Пускай Третьяковская галерея, еще недавно такая строгая и разборчивая, теперь сама марает себя декадентскими покупками за громадные цены (в том числе и нелепым нынешним «Вихрем»), все любящие искусство и верующие в него не смутятся и не испугаются худого примера (можно сказать — предательства) Третьяковской галереи. Они скажут: «Ничего! ничего! Мало ли что бывало с русским искусством! Мало ли оно переживало худого времени, иногда даже позоров! Вот хоть бы и сейчас. Разве не битком всегда набиты концерты балалаечников и певцов цыганского пения? Разве их не считает большинство, серая масса, чем-то прелестным, истинно национальным и высокохудожественным?»
1906 г.
«НАШИ НЫНЕШНИЕ ДЕКАДЕНТЫ». Статья впервые опубликована в газете «Страна» (1906, 25 марта, № 30).

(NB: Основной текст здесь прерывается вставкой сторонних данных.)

/-- The register lines that a word names in its active lanes are used now (R54). -/
def State.useLines (s : State) (i : Instr) (lanes : List (Nat × Nat)) : State :=
  if i.lines.isEmpty then s
  else lanes.foldl (fun (s : State) l => s.modThread l.2 fun t =>
    { t with used := i.lines.foldl (fun u n => u.set n s.clock) t.used }) s

/-- The rows of code that a word of a scene stands in are used now on its core (R396). -/
def State.useRows (s : State) (sc core : Nat) (addr : DWord) (words : Nat) : State :=
  let c := s.scene sc
  let off := (addr - BitVec.ofNat 64 c.code).toNat
  let mine := fun (r : CodeRow) => r.core == core && r.ctx == c.ctx && r.kernel == c.kernel &&
    (r.code == off / 4096 || r.code == (off + 8 * words - 1) / 4096)
  { s with codeRows := s.codeRows.map fun r => if mine r then { r with used := s.clock } else r }

/-- A word reads its operand registers in a lane: of a fragment load only the lanes that supply rows do (R226). -/
def readsIn (i : Instr) (colour : Nat) : Bool :=
  match i with
  | .ldsm w => colour % 4 < fragN w
  | .ldsmt w => colour % 4 < fragN w
  | _ => true

/-- A word meets a register word in error in a lane: it reads it, or writes a part of it (R372). -/
def meetsError (i : Instr) (colour : Nat) (bad : List Nat) : Bool :=
  !bad.isEmpty && ((readsIn i colour && i.srcRegs.any bad.contains) || (i.control false).any bad.contains ||
    (i.guard.1 != 0 && bad.contains predWord))

/-- The lanes of a word that meet a register word in error leave it with DATA; the word acts in the others (R372). -/
def WordCtx.dropHurt (x : WordCtx) (s : State) : WordCtx :=
  let hurt := x.lanes.filter fun l => meetsError x.instr l.1 (s.thread l.2).bad
  if hurt.isEmpty then x else { x with lanes := x.lanes.filter fun l => !hurt.contains l, hurt := hurt }

/-- The state in which a word issues: the clock stands at its issue cycle, and every result that is due has arrived
(R139, R143). -/
def State.issue (s : State) (c : Cur) (i : Instr) : State :=
  ({ s with clock := issueAt s (s.take c.take) i, cur := none } : State).settle (issueAt s (s.take c.take) i)

/-- A word as its meaning sees it, in the state in which it issues. -/
def State.wordCtx (s : State) (c : Cur) (i : Instr) : WordCtx :=
  { instr := i, addr := c.addr, pos := c.pos, tk := c.take, scene := (s.take c.take).scene, core := (s.take c.take).core
    pipeB := (s.take c.take).st == .issuing true
    lanes := activeLanes s (s.take c.take) i }

/-- A main register that the word names lies beyond the scene's count (R53). -/
def WordCtx.outside (x : WordCtx) (s : State) : Bool := x.instr.regs.any fun k => (s.scene x.scene).regs ≤ k

/-- What the answer of a word's body comes to. -/
def WordRes.settle (r : WordRes) (s : State) (c : Cur) (i : Instr) : State :=
  match r with
  | .done t => t.pastWord c.take i c.addr
  | .hold h => s.holdWord c.take h
  | .holdAt t h => (t.modTake c.take fun k => { k with inStep := true }).holdWord c.take h
  | .more t => t.modTake c.take fun k => { k with last := t.clock, holds := 0, hold := .free, inStep := false }
  | .leave => s.modTake c.take fun k => { k with st := .suspended, hold := .stream }

/-- Issue a word of the take under way and give it its effect. A word that must wait holds its pipe; a word that reads
or writes a main register beyond the scene's count raises REGBOUND in every active lane and does nothing (R53); a lane
that reads a register word in error raises DATA (R372). -/
def runWord (i : Instr) (s : State) (body : WordCtx → State → WordRes) : Out :=
  match s.cur with
  | none => .fault .noIssuingTake
  | some c =>
    let u := s.issue c i
    let x := u.wordCtx c i
    if x.outside u then .next ((x.faultAll u 0x12 0xFFFF 0 0).pastWord c.take i c.addr)
    else if wordHolds u ((u.take c.take).progress != 0) x.lanes i then .next (u.holdWord c.take .free)
    else
      let v := (u.useLines i x.lanes).useRows x.scene x.core x.addr i.words
      let y := x.dropHurt v
      .next (((body y v).after fun t => y.postHurt t 32).settle (y.postHurt v 32) c i)

/-- Issue a control word, the last of its clause: the take stands at the next clause when `body` moves it (R171). -/
def runControl (i : Instr) (s : State) (body : WordCtx → State → WordRes) : Out :=
  runWord i s fun x s =>
    body x ((s.endClause x.tk (x.addr + 8)).modTake x.tk fun t => { t with last := s.clock })

end Sys2Proof.Machine
end

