-- ==== Sys2Proof/Machine/Integer.lean ====
section
/-! DEFINITION. The instructions of opcodes 0x00 to 0x2B: moves, integer arithmetic, logic, shifts, bit fields, compares,
predicates, lane operations and special values (R149 to R170). -/

namespace Sys2Proof.Machine

/-- Signedness, element width and element count of an integer type code (R150). -/
def typSigned (c : Nat) : Bool := c % 2 == 0
def typWidth (c : Nat) : Nat := if c % 8 < 2 then 32 else if c % 8 < 4 then 64 else if c % 8 < 6 then 16 else 8
def typElems (c : Nat) : Nat := if typWidth c ≥ 32 then 1 else 32 / typWidth c

/-- Element e of an operand under a type code, as an integer (R105). -/
def typElem (c e x : Nat) : Int := intVal (typSigned c) (typWidth c) (x / 2 ^ (typWidth c * e))

/-- A result of one or two words. -/
def resN (n x flags : Nat) : LaneRes := { words := wordsOf n x, flags := flags }

/-- A 32-bit result. -/
def res32 (x : Nat) : LaneRes := resN 1 x 0

/-- Registers of an operand of the type. -/
def typRegs (c : Nat) : Nat := if typWidth c == 64 then 2 else 1

/-- The element-wise computation of R154: each element's exact result from the elements of the operands, wrapped or
saturated. -/
def elementwise (c : Nat) (sat : Bool) (ops : List Nat) (f : List Int → Int) : LaneRes :=
  let w := typWidth c
  let rs := (List.range (typElems c)).map fun e => (e, intRes sat (typSigned c) w (f (ops.map (typElem c e))))
  resN (typRegs c) (rs.foldl (fun acc r => acc + r.2.1 * 2 ^ (w * r.1)) 0) (rs.foldl (fun acc r => orF acc r.2.2) 0)

/-- Sources A, B and C of a format-T word as numbers of `n` registers. -/
def srcA (s : State) (w : TWord) (n th : Nat) : Nat := s.opndN th w.a n
def srcB (s : State) (w : TWord) (n th : Nat) : Nat := s.opndN th w.b n
def srcC (s : State) (w : TWord) (n th : Nat) : Nat := s.opndN th w.c n

/-- A per-lane instruction of format T (R149). -/
def perLane (i : Instr) (w : TWord) (s : State) (f : State → Nat → Nat → LaneRes) : Out :=
  runWord i s fun x s => .done (x.alu w.d w.nw s (f s))

/-- A per-lane instruction of format I. -/
def perLaneI (i : Instr) (w : IWord) (s : State) (f : Word → LaneRes) : Out :=
  runWord i s fun x s => .done (x.alu w.d w.nw s fun _ th => f (s.opnd th w.a))

/-- The arithmetic of R154 on sources A and B. -/
def arith2 (i : Instr) (w : TWord) (s : State) (f : Int → Int → Int) : Out :=
  let c := w.mod.toNat
  perLane i w s fun s _ th =>
    elementwise (c % 8) (bitOf c 3) [srcA s w (typRegs c) th, srcB s w (typRegs c) th] fun v =>
      f (v.getD 0 0) (v.getD 1 0)

/-! ## Moves and uniform operations -/

/-- `NOP` (R151). -/
def execNop (w : TWord) (s : State) : Out := runWord (.nop w) s fun _ s => .done s

/-- `MOV` (R152). -/
def execMov (w : TWord) (s : State) : Out :=
  perLane (.mov w) w s fun s _ th => resN (m3W w) (srcA s w (m3W w) th) 0

/-- `MOVI` (R152). -/
def execMovi (w : IWord) (s : State) : Out := perLaneI (.movi w) w s fun _ => res32 w.imm.toNat

/-- `SEL` (R152). -/
def execSel (w : TWord) (s : State) : Out :=
  perLane (.sel w) w s fun s _ th =>
    resN (m3W w) (if s.opnd th w.c != 0 then srcA s w (m3W w) th else srcB s w (m3W w) th) 0

/-- `UMOV` (R153). -/
def execUmov (w : TWord) (s : State) : Out :=
  runWord (.umov w) s fun x s => .done <|
    match x.lanes with
    | [] => s
    | l :: _ =>
      match x.lanes.find? fun y => y.1 == (s.opnd l.2 w.b).toNat % 32 with
      | none => x.countCue s
      | some j => x.alu w.d w.nw s fun _ _ => res32 (s.opnd j.2 w.a).toNat

/-- `UIADD` (R153). -/
def execUiadd (w : TWord) (s : State) : Out :=
  perLane (.uiadd w) w s fun s _ th =>
    resN (m3W w) (wrapI ((srcA s w (m3W w) th + srcB s w (m3W w) th : Nat) : Int) (32 * m3W w)) 0

/-! ## Integer arithmetic (R154 to R156) -/

/-- `IADD`. -/
def execIadd (w : TWord) (s : State) : Out := arith2 (.iadd w) w s fun a b => a + b

/-- `ISUB`. -/
def execIsub (w : TWord) (s : State) : Out := arith2 (.isub w) w s fun a b => a - b

/-- `IADD3`. -/
def execIadd3 (w : TWord) (s : State) : Out :=
  let c := w.mod.toNat
  perLane (.iadd3 w) w s fun s _ th =>
    elementwise (c % 8) (bitOf c 3) [srcA s w (typRegs c) th, srcB s w (typRegs c) th, srcC s w (typRegs c) th]
      List.sum

/-- `IMUL`. -/
def execImul (w : TWord) (s : State) : Out := arith2 (.imul w) w s fun a b => a * b

/-- `IMULH`: the high 32 bits of the exact product. -/
def execImulh (w : TWord) (s : State) : Out := arith2 (.imulh w) w s fun a b => a * b / 2 ^ 32

/-- `IMAD`, and with `.acc64` the sum with a 64-bit pair. -/
def execImad (w : TWord) (s : State) : Out :=
  let c := w.mod.toNat
  let sg := typSigned (c % 8)
  let n := accW w
  perLane (.imad w) w s fun s _ th =>
    let r := intRes (bitOf c 3) sg (32 * n) (intVal sg 32 (srcA s w 1 th) * intVal sg 32 (srcB s w 1 th) +
      intVal sg (32 * n) (srcC s w n th))
    resN n r.1 r.2

/-- `ISAD`: the sum of absolute differences, plus c. -/
def execIsad (w : TWord) (s : State) : Out :=
  let c := w.mod.toNat % 8
  let sg := typSigned c
  perLane (.isad w) w s fun s _ th =>
    let ds := (List.range (typElems c)).map fun e =>
      ((typElem c e (srcA s w 1 th) - typElem c e (srcB s w 1 th)).natAbs : Int)
    let r := intRes (bitOf w.mod.toNat 3) sg 32 (ds.sum + intVal sg 32 (srcC s w 1 th))
    resN 1 r.1 r.2

/-- `IMIN`. -/
def execImin (w : TWord) (s : State) : Out := arith2 (.imin w) w s min

/-- `IMAX`. -/
def execImax (w : TWord) (s : State) : Out := arith2 (.imax w) w s max

/-- `IABS`. -/
def execIabs (w : TWord) (s : State) : Out :=
  let c := w.mod.toNat
  perLane (.iabs w) w s fun s _ th =>
    elementwise (c % 8) (bitOf c 3) [srcA s w (typRegs c) th] fun v => ((v.getD 0 0).natAbs : Int)

/-- `IADDI` (R155). -/
def execIaddi (w : IWord) (s : State) : Out :=
  perLaneI (.iaddi w) w s fun a => res32 (a + w.imm).toNat

/-- The carry-in of R156, and where the carry-out goes. -/
def carryIn (s : State) (w : TWord) (th : Nat) : Int :=
  if bitOf w.xm.toNat 2 then 0 else ((s.opnd th w.c).toNat : Int)

/-- A 32-bit result with a carry-out to the predicate C (R156). -/
def carryRes (w : TWord) (x : Int) (cout : Bool) : LaneRes :=
  { words := wordsOf 1 (wrapI x 32)
    extra := if selClass w.c == .pred then [(.p (selReg w.c), if cout then 1 else 0)] else [] }

/-- `IADDC` (R156). -/
def execIaddc (w : TWord) (s : State) : Out :=
  perLane (.iaddc w) w s fun s _ th =>
    let x := (srcA s w 1 th : Int) + srcB s w 1 th + carryIn s w th
    carryRes w x (decide (2 ^ 32 ≤ x))

/-- `ISUBB` (R156). -/
def execIsubb (w : TWord) (s : State) : Out :=
  perLane (.isubb w) w s fun s _ th =>
    let x := (srcA s w 1 th : Int) - srcB s w 1 th - carryIn s w th
    carryRes w x (decide (x < 0))

/-! ## Logic, shifts and bit fields (R157 to R161) -/

/-- `AND` (R157). -/
def execAnd (w : TWord) (s : State) : Out :=
  perLane (.and w) w s fun s _ th => res32 (s.opnd th w.a &&& s.opnd th w.b).toNat

/-- `OR` (R157). -/
def execOr (w : TWord) (s : State) : Out :=
  perLane (.or w) w s fun s _ th => res32 (s.opnd th w.a ||| s.opnd th w.b).toNat

/-- `XOR` (R157). -/
def execXor (w : TWord) (s : State) : Out :=
  perLane (.xor w) w s fun s _ th => res32 (s.opnd th w.a ^^^ s.opnd th w.b).toNat

/-- `ANDN` (R157). -/
def execAndn (w : TWord) (s : State) : Out :=
  perLane (.andn w) w s fun s _ th => res32 (s.opnd th w.a &&& ~~~(s.opnd th w.b)).toNat

/-- `ANDI` (R157). -/
def execAndi (w : IWord) (s : State) : Out := perLaneI (.andi w) w s fun a => res32 (a &&& w.imm).toNat

/-- `ORI` (R157). -/
def execOri (w : IWord) (s : State) : Out := perLaneI (.ori w) w s fun a => res32 (a ||| w.imm).toNat

/-- `XORI` (R157). -/
def execXori (w : IWord) (s : State) : Out := perLaneI (.xori w) w s fun a => res32 (a ^^^ w.imm).toNat

/-- Bit by bit, the table entry at a + 2 b + 4 d (R158). -/
def lutBits (n lut a b d : Nat) : Nat :=
  (List.range n).foldl (fun acc i =>
    acc + b2n (bitOf lut (b2n (bitOf a i) + 2 * b2n (bitOf b i) + 4 * b2n (bitOf d i))) * 2 ^ i) 0

/-- `LOP3` (R158). -/
def execLop3 (w : TWord) (s : State) : Out :=
  perLane (.lop3 w) w s fun s _ th => res32 (lutBits 32 w.c.toNat (srcA s w 1 th) (srcB s w 1 th) (s.opnd th w.d).toNat)

/-- `SHL` (R159). -/
def execShl (w : TWord) (s : State) : Out :=
  let n := typW w
  perLane (.shl w) w s fun s _ th =>
    let k := (s.opnd th w.b).toNat
    resN n (if 32 * n ≤ k then 0 else srcA s w n th * 2 ^ k) 0

/-- `SHR` (R159). -/
def execShr (w : TWord) (s : State) : Out :=
  let n := typW w
  perLane (.shr w) w s fun s _ th =>
    let k := min (s.opnd th w.b).toNat (32 * n)
    resN n (wrapI (intVal (typSigned (w.mod.toNat % 8)) (32 * n) (srcA s w n th) / ((2 ^ k : Nat) : Int)) (32 * n)) 0

/-- `SHF` (R159). -/
def execShf (w : TWord) (s : State) : Out :=
  perLane (.shf w) w s fun s _ th =>
    let v := srcA s w 1 th * 2 ^ 32 + srcB s w 1 th
    let k := (s.opnd th w.c).toNat
    res32 (if w.mod.toNat == 0 then v / 2 ^ min k 64 else v / 2 ^ (k % 64) + v * 2 ^ (64 - k % 64))

/-- `BFX` (R160). -/
def execBfx (w : TWord) (s : State) : Out :=
  perLane (.bfx w) w s fun s _ th =>
    let ctl := srcB s w 1 th
    let sg := w.mod.toNat == 0
    let len := min (bitsOf ctl 15 8) 32
    let f := wrapI (intVal sg 32 (srcA s w 1 th) / ((2 ^ (ctl % 256) : Nat) : Int)) len
    res32 (if sg && len != 0 then wrapI (sextN f len) 32 else f)

/-- `BFI` (R160). -/
def execBfi (w : TWord) (s : State) : Out :=
  perLane (.bfi w) w s fun s _ th =>
    let ctl := srcC s w 1 th
    let pos := ctl % 256
    let len := min (bitsOf ctl 15 8) 32
    let b := srcB s w 1 th
    if len == 0 || 32 ≤ pos then res32 b
    else res32 (b - bitsOf b (pos + len - 1) pos * 2 ^ pos + srcA s w 1 th % 2 ^ len * 2 ^ pos)

/-- The number of bits set among the low `n`. -/
def popcount (n x : Nat) : Nat := ((List.range n).filter fun i => bitOf x i).length

/-- `POPC` (R161). -/
def execPopc (w : TWord) (s : State) : Out :=
  perLane (.popc w) w s fun s _ th => res32 (popcount (32 * m3W w) (srcA s w (m3W w) th))

/-- `CLZ` (R161). -/
def execClz (w : TWord) (s : State) : Out :=
  perLane (.clz w) w s fun s _ th =>
    let x := srcA s w (m3W w) th
    res32 (if x == 0 then 32 * m3W w else 32 * m3W w - 1 - Nat.log2 x)

/-- `BREV` (R161). -/
def execBrev (w : TWord) (s : State) : Out :=
  let n := 32 * m3W w
  perLane (.brev w) w s fun s _ th =>
    let x := srcA s w (m3W w) th
    resN (m3W w) ((List.range n).foldl (fun acc i => acc + b2n (bitOf x (n - 1 - i)) * 2 ^ i) 0) 0

/-! ## Compares and predicates (R162 to R165) -/

/-- A comparison by condition code: eq, ne, lt, le, gt, ge. -/
def compareInt (cond : Nat) (a b : Int) : Bool :=
  match cond with
  | 0 => a == b
  | 1 => a != b
  | 2 => decide (a < b)
  | 3 => decide (a ≤ b)
  | 4 => decide (b < a)
  | _ => decide (b ≤ a)

/-- A result that a predicate or a register takes. -/
def boolRes (b : Bool) : LaneRes := { words := [if b then 1 else 0], pred := some b }

/-- `ICMP` (R162). -/
def execIcmp (w : TWord) (s : State) : Out :=
  let sg := w.xm.toNat / 4 % 2 == 0
  perLane (.icmp w) w s fun s _ th =>
    boolRes (compareInt w.mod.toNat (intVal sg (32 * xmW w) (srcA s w (xmW w) th))
      (intVal sg (32 * xmW w) (srcB s w (xmW w) th)) && s.opnd th w.c != 0)

/-- The test of an `ICMPI` condition code (R163). -/
def icmpiTest (code : Nat) (a imm : Word) : Bool :=
  if code < 6 then compareInt code (intVal true 32 a.toNat) (intVal true 32 imm.toNat)
  else compareInt (code - 4) (a.toNat : Int) (imm.toNat : Int)

/-- `ICMPI` (R163). -/
def execIcmpi (w : IWord) (s : State) : Out :=
  runWord (.icmpi w) s fun x s => .done <|
    x.alu 0x150 true s fun _ th =>
      let b := icmpiTest (w.d.toNat / 8 % 16) (s.opnd th w.a) w.imm
      { words := [if b then 1 else 0], extra := if w.nw then [] else [(.p (w.d.toNat % 8), if b then 1 else 0)] }

/-- `PLOP` (R164). -/
def execPlop (w : TWord) (s : State) : Out :=
  perLane (.plop w) w s fun s _ th =>
    boolRes (bitOf (lutBits 1 w.c.toNat (srcA s w 1 th) (srcB s w 1 th) (s.opnd th w.d).toNat) 0)

/-- `PMOV.pack` (R165). -/
def execPmovPack (w : TWord) (s : State) : Out :=
  perLane (.pmovPack w) w s fun s _ th =>
    res32 ((List.range 8).foldl (fun acc j => acc + b2n ((s.thread th).pred j) * 2 ^ j) 0)

/-- `PMOV.unpack` (R165). DEDUCED (log 24): its results are predicates alone, seven of them, and none is the value of R57's latch,
which keeps what it holds. -/
def execPmovUnpack (w : TWord) (s : State) : Out :=
  perLane (.pmovUnpack w) w s fun s _ th =>
    { extra := (List.range 7).map fun j => (.p (j + 1), if bitOf (srcA s w 1 th) (j + 1) then 1 else 0) }

/-! ## Lane operations (R166 to R169) -/

/-- The source lane of `SHFL` (R166): V is the active lanes in ascending order. -/
def shflSource (mode l b : Nat) (vs : List Nat) : Option Nat :=
  match mode with
  | 0 => some (b % 32)
  | 1 => some (l + b)
  | 2 => if b ≤ l then some (l - b) else none
  | 3 => vs[((vs.idxOf l) + b) % vs.length]?
  | _ => some (l ^^^ (b % 32))

/-- `SHFL` (R166). -/
def execShfl (w : TWord) (s : State) : Out :=
  runWord (.shfl w) s fun x s => .done <|
    x.alu w.d w.nw s fun l th =>
      match (shflSource w.mod.toNat l (s.opnd th w.b).toNat (x.lanes.map Prod.fst)).bind fun j =>
          x.lanes.find? fun y => y.1 == j with
      | some y => res32 (s.opnd y.2 w.a).toNat
      | none => res32 (s.opnd th w.c).toNat

/-- `VOTE` (R167). -/
def execVote (w : TWord) (s : State) : Out :=
  runWord (.vote w) s fun x s => .done <|
    let vs := x.lanes.map fun l => s.opnd l.2 w.a
    let n := (vs.filter fun v => v != 0).length
    let r := match w.mod.toNat with
      | 0 => b2n (0 < n)
      | 1 => b2n (n == vs.length)
      | 2 => b2n (n == 0)
      | 3 => b2n (vs.all fun v => v == vs.getD 0 0)
      | 4 => n
      | _ => b2n (vs.length < 2 * n)
    x.alu w.d w.nw s fun _ _ => { words := wordsOf 1 r, pred := some (r != 0) }

/-- `BALLOT` (R168). -/
def execBallot (w : TWord) (s : State) : Out :=
  runWord (.ballot w) s fun x s => .done <|
    let m := x.lanes.foldl (fun acc l => acc + b2n (s.opnd l.2 w.a != 0) * 2 ^ l.1) 0
    x.alu w.d w.nw s fun _ _ => res32 m

/-- The reduction of `REDUX` over the values of the active lanes, ascending (R116, R117, R118, R169). -/
def reduxRes (mode xm : Nat) (vs : List Nat) : Nat × Nat :=
  let sg := xm / 4 % 2 == 0
  let ints := vs.map (intVal sg 32)
  match mode, ints, vs with
  | 0, _, _ => intRes (xm / 8 == 1) sg 32 ints.sum
  | 1, i :: is, _ => (wrapI (is.foldl min i) 32, 0)
  | 2, i :: is, _ => (wrapI (is.foldl max i) 32, 0)
  | 3, _, v :: rest => (rest.foldl (· &&& ·) v, 0)
  | 4, _, v :: rest => (rest.foldl (· ||| ·) v, 0)
  | 5, _, v :: rest => (rest.foldl (· ^^^ ·) v, 0)
  | 6, _, v :: rest =>
    rest.foldl (fun acc y => let r := f32.add (xm % 4) acc.1 y; (r.1, orF acc.2 r.2))
      (if (f32.val v).isNan then f32.nan else v, 0)
  | 7, _, v :: rest => (rest.foldl (f32.minMax false) (f32.minMax false v v), 0)
  | 8, _, v :: rest => (rest.foldl (f32.minMax true) (f32.minMax true v v), 0)
  | _, _, _ => (0, 0)

/-- `REDUX` (R169). -/
def execRedux (w : TWord) (s : State) : Out :=
  runWord (.redux w) s fun x s => .done <|
    let r := reduxRes w.mod.toNat w.xm.toNat (x.lanes.map fun l => (s.opnd l.2 w.a).toNat)
    x.alu w.d w.nw s fun _ _ => resN 1 r.1 r.2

Была написана Стасовым в последние месяцы его жизни. Критик-боец вновь и вновь со всей страстью обрушивается на упадочное искусство. После поражения революции 1905 года наступление контрреволюции шло и на идеологическом фронте. «Появилась целая орава модных писателей, которые „критиковали“ и „разносили“ марксизм, оплевывали революцию, издевались над ней, воспевали предательство, воспевали половой разврат под видом „культа личности“ („История ВКП(б). Краткий курс“, стр. 96–97). Декадентство, безидейность, формализм получают в эту пору большое развитие. „Из истории русской литературы мы знаем, что не раз и не два реакционные литературные течения, к которым относились и символисты, и акмеисты, пытались объявлять походы против великих революционно-демократических традиций русской литературы, против ее передовых представителей; пытались лишить литературу ее высокого, идейного и общественного значения, низвести ее в болото безидейности и пошлости. Все эти „модные“ течения канули в Лету и были сброшены в прошлое вместе с теми классами, идеологию которых они отражали. Все эти символисты, акмеисты, „желтые кофты“, „бубновые валеты“, „ничевоки“, — что от них осталось в нашей родной русской, советской литературе? Ровным счетом ничего, хотя их походы против великих представителей русской революционно-демократической литературы — Белинского, Добролюбова, Чернышевского, Герцена, Салтыкова-Щедрина — задумывались с большим шумом и претенциозностью и с таким же эффектом проваливались“ („Доклад т. Жданова о журналах „Звезда“ и „Ленинград“. Госполитиздат, 1946, стр. 15). В живописи, говорил товарищ Жданов об этом периоде, буржуазные влияния „выступали сплошь и рядом под самым «левым» флагом, нацепляли себе клички футуризма, кубизма, модернизма; «ниспровергали» «прогнивший академизм», провозглашали новаторство. Это новаторство выражалось в сумасшедшей возне, когда рисовали, к примеру, девушку с одной головой на сорока ногах, один глаз — на нас, а другой — в Арзамас («Совещание деятелей советской музыки в ЦК ВКП(б), Изд-во „Правда“, М., 1948, стр. 141).